Но именно эти истории Тирион любил больше всего, потому что они делали мир настоящим, большим и живым — куда более живым, чем страницы монастырских хроник.
Вечерами они выходили за стены хозяйственного двора и садились на старую завалинку у внешней стены монастыря. День медленно угасал.
Небо над дальними холмами окрашивалось в цвет остывающей золы, а затем становилось глубоким и прозрачным. Где-то за оградой перекликались поздние птицы. Из кухни тянуло запахом печёного хлеба.
Алаин набивал старую походную трубку. Тирион сначала морщился от горьковатого дыма, а потом перестал замечать его вовсе. Они могли долго сидеть молча, и это молчание не тяготило их: порой Алаин рассказывал о дорогах, порой Тирион спрашивал о городах, которых никогда не видел, а иногда оба просто смотрели, как над монастырём одна за другой проступают звёзды.
В такие минуты Тириону казалось, что та самая крепость, о которой столько говорилось в молитвах, заключалась не в стенах, башнях или тяжёлых дверях храма, а в возможности сидеть рядом с человеком, при котором мир становился шире и понятнее.

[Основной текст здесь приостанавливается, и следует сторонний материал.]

-- ==== Sys2Proof/Machine/Release.lean ====
section
/-! DEFINITION. Releases and acquires (R309, R310, R316), and the entries that carry them: barriers, the iteration ring, KVLEN
and KVINV (R172, R173, R328 to R336). -/
namespace Sys2Proof.Machine

open Sys2Proof

/-! ## Scopes (R307, R311) -/

/-- The agents that a scope may contain (R307). -/
inductive Agent where
  | core (c : Nat)
  | queueOf (c : Nat)
  | channelOf (c : Nat)
  | engineOf (cluster : Nat)
  | sliceOf (die : Nat)
  | glazeUnitOf (die : Nat)
  | walkerOf (die : Nat)
  | crustOf (stack : Nat)
  | collective
  | otherDevice
  | host
  deriving DecidableEq, Repr

/-- The core an agent belongs to, where it belongs to one. -/
def Agent.coreOf (a : Agent) : Option Nat :=
  match a with
  | .core c | .queueOf c | .channelOf c => some c
  | _ => none

/-- The die that an agent stands on, where it stands on one below the crusts. -/
def Agent.dieOf (a : Agent) : Option Nat :=
  match a with
  | .core c | .queueOf c | .channelOf c => some (Machine.dieOf c)
  | .engineOf m => some (Machine.dieOf (4 * m))
  | .sliceOf d | .glazeUnitOf d | .walkerOf d => some d
  | _ => none

/-- Whether a scope of core c contains an agent (R307). -/
def inScope (scope : Scope) (c : Nat) (a : Agent) : Bool :=
  match scope with
  | .core => a.coreOf == some c
  | .cluster => (a.coreOf.map clusterOf) == some (clusterOf c) || a == .engineOf (clusterOf c)
  | .die => a.dieOf == some (Machine.dieOf c)
  | .device => a != .otherDevice && a != .host
  | .system => true

/-- Whether a release of core p and an acquire of core q match (R311). -/
def scopesMatch (p : Nat) (rel : Scope) (q : Nat) (acq : Scope) : Bool := inScope rel p (.core q) && inScope acq q (.core p)

/-! ## Releases -/

/-- A release at a scope, when everything older in the queue has completed (R309): the copies deliver, the scalar stores
leave the core or perform, and the crust commands that carry REL perform; at SYSTEM scope the writes to other devices
are acknowledged too. -/
def releaseWrites (scope : Nat) : M Unit := do
  drainCopies
  let c ← myNumber
  modify fun s => (if scope = 0 then s.commitAll c else s.flushSb c).crustRel c
  if scope = 4 then modify fun s => s.ackFabric c fun _ => true else return ()

/-- DEVICE scope (R307). -/
def deviceScope : Nat := 3

/-! ## Barriers (R328 to R332) -/

/-- The place of a barrier operand: alignment first (R328). -/
def barrierPlace (x : Ctx) (acc : Acc) (a : Nat) : M Place := do
  if a % 64 ≠ 0 then raise (misaligned a (acc == .write)) else place x acc a

/-- The line of a place, its seal key, and whether it lies in no DESC, VERS or GLZ page (R329). -/
def State.barrierLine (s : State) (x : Ctx) (q : Place) (a : Nat) : Nat × Option Nat × Bool :=
  match q with
  | .pad l => (l / 64, none, true)
  | .page p => let t := s.readTarget x p a; (t.loc / 64, t.key, !pteHasPdb p.leaf.toNat)

/-- BARINIT (R329). -/
def vexecBarinit (f : R3T2) (e : VEntry) : M Unit := do
  let x := e.ctx (← myNumber)
  let q ← barrierPlace x .write e.opa.toNat
  releaseWrites deviceScope
  let s ← get
  let (line, key, plain) := s.barrierLine x q e.opa.toNat
  let (s, status, index) := s.barInit x.core line key plain (bits e.opb.toNat 15 0) (bits e.opb.toNat 37 32)
  set s
  entryX e f.d (word (status * 2 ^ 32 + index))

/-- BARARR (R330). -/
def vexecBararr (f : R2T2) (e : VEntry) : M Unit := do
  let c ← myNumber
  let x := e.ctx c
  let q ← barrierPlace x .read e.opa.toNat
  releaseWrites deviceScope
  let s ← get
  let (s', phase) := s.arrive c (s.barrierAt (s.barrierLine x q e.opa.toNat).1)
  set s'
  entryX e f.d (match phase with | some p => word p | none => BitVec.allOnes 64)

/-- BARWAIT (R331): the states of the entry are tested in the order of the table. One that waits has found its entry, and an event there
releases it. -/
def vexecBarwait (f : R3T2) (e : VEntry) : M Unit := do
  let c ← myNumber
  if (← get).atBarrier c then await
  else
  let x := e.ctx c
  let q ← barrierPlace x .read e.opa.toNat
  let s ← get
  match s.barrierAt (s.barrierLine x q e.opa.toNat).1 with
  | none => entryX e f.d 2
  | some b =>
    if b.phase ≠ e.opb.toNat % 2 ^ 32 then
      modMe fun k => { k with ck := k.ck.join b.clock }
      entryX e f.d 0
    else if b.killed then entryX e f.d 1
    else
      set (s.joinBarrier b c)
      await

/-- BARKILL (R332). -/
def vexecBarkill (f : R2T2) (e : VEntry) : M Unit := do
  let x := e.ctx (← myNumber)
  let q ← barrierPlace x .read e.opa.toNat
  releaseWrites deviceScope
  let s ← get
  match s.barrierAt (s.barrierLine x q e.opa.toNat).1 with
  | none => entryX e f.d (BitVec.allOnes 64)
  | some b =>
    let (s', n) := s.kill x.core b
    set s'
    entryX e f.d (word n)

/-! ## The iteration ring (R336) -/

/-- POST (R336). -/
def vexecPost (e : VEntry) : M Unit := do
  let c ← myNumber
  releaseWrites 2
  modify fun s => s.sendPost c (bits e.opb.toNat 3 0) e.opa

/-- WAITI (R336). -/
def vexecWaiti (f : R3T4) (e : VEntry) : M Unit := do
  let c ← myNumber
  let s ← get
  let ch := bits e.opb.toNat 3 0
  if !s.chanBound (dieOf c) ch then entryX e f.d 1
  else if (s.me.mirror.getD ch 0).slt e.opa then await
  else
    modMe fun k => { k with ck := k.ck.join (k.mirrorCk.getD ch Clock.reset) }
    entryX e f.d 0

/-! ## KVLEN and KVINV (R172, R173) -/

/-- The context of a KV entry's own address. -/
def kvSelf (e : VEntry) (core : Nat) : KvCtx := { die := dieOf core, root := e.kvroot, addr := e.opa.toNat }

/-- KVLEN, read form (R172). -/
def vexecKvlenRead (f : R2T4) (e : VEntry) : M Unit := do
  let c := kvSelf e (← myNumber)
  let ((rec_, _, _), seen) ← kvRecord c
  kvHold c seen
  let len ← kvLen rec_
  entryX e f.d (word len)

/-- KVLEN, set form (R172). Where the walk faults and x[B] is too large as well, the walk's fault is reported: the spec does not order
the two (DESIGN CHOICE, log entry 68). -/
def vexecKvlenSet (f : R3T4) (e : VEntry) : M Unit := do
  let n ← myNumber
  let c := kvSelf e n
  releaseWrites deviceScope
  let ((rec_, _, _), seen) ← kvRecord c
  kvHold c seen
  if 2 ^ 24 < e.opb.toNat then raise (kvTrap false 7 c.addr)
  else
    let len ← kvLen rec_
    modify fun s => s.perform (some n) none rec_ (leBytes 4 e.opb.toNat)
    entryX e f.d (word len)

/-- KVINV (R173), after every earlier store of the core; the deliveries of copies count as such (R229). -/
def vexecKvinv (e : VEntry) : M Unit := do
  drainCopies
  let n ← myNumber
  let all := e.opb.toNat % 4 != 0
  modify fun s =>
    let s := s.flushSb n
    { s with dies := s.dies.map fun d =>
        { d with kv := if all then [] else d.kv.filter fun q => !q.seqIds.contains (kvSeq e.opa.toNat) } }

end Sys2Proof.Machine
end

Однажды вечером Алаин вдруг умолк посреди рассказа. Он долго смотрел куда-то за монастырские стены, туда, где последние отблески заката растворялись в сумерках. Трубка давно погасла в его пальцах, но он всё ещё машинально перекатывал её между ладонями, словно продолжал размышлять о чём-то, что видел только он один.
— О чём думаешь? — спросил Тирион.
Брат не сразу ответил. Он перевёл взгляд к линии холмов, едва различимой в сгущающейся синеве вечера, и только потом посмотрел на Тириона.
— О том, что дороги никогда не заканчиваются там, где мы проводим их на картах.
Он произнёс это без привычной насмешки. Спокойно, почти задумчиво, будто вспоминал нечто, чему сам до сих пор не сумел подобрать точного объяснения. Потом перевёл взгляд на Тириона и улыбнулся.
— И о том, что однажды тебе придётся убедиться в этом самому.
Тирион повернулся к нему всем телом. В полумраке брат казался одновременно близким и удивительно далёким — человеком, который сидит рядом, но уже знает о мире что-то недоступное другим.
— Возьмёшь меня с собой?
Алаин чуть приподнял брови и посмотрел на него поверх потемневшей трубки. В уголках его глаз мелькнули знакомые смешинки.
— Посмотрим.
Тирион недовольно нахмурился.
— Это не ответ.
Улыбка Алаина стала чуть шире.
— Это лучший ответ, который ты сегодня получишь.
Тирион хотел возмутиться, но передумал. Он просто сидел рядом, слушая потрескивание трубки и стрёкот сверчков в траве. Ему казалось, что эти дни будут длиться вечно. Что впереди ещё бесконечно много вечеров, разговоров о дорогах и старых картах. Что брат снова уедет, а потом обязательно вернётся с новым тубусом за плечами и запахом дальних костров в одежде.
Он ещё не понимал, насколько хрупкими бывают самые обыкновенные дни. И именно поэтому запоминал их не как нечто особенное. А как череду жизненных мгновений. Те, которые человек замечает по-настоящему лишь тогда, когда они начинают ускользать.
Красный воск
Солнце уже скрылось за зубчатой кромкой леса, и над западной стеной монастыря ещё держался густой лиловый свет, когда в ворота постучали.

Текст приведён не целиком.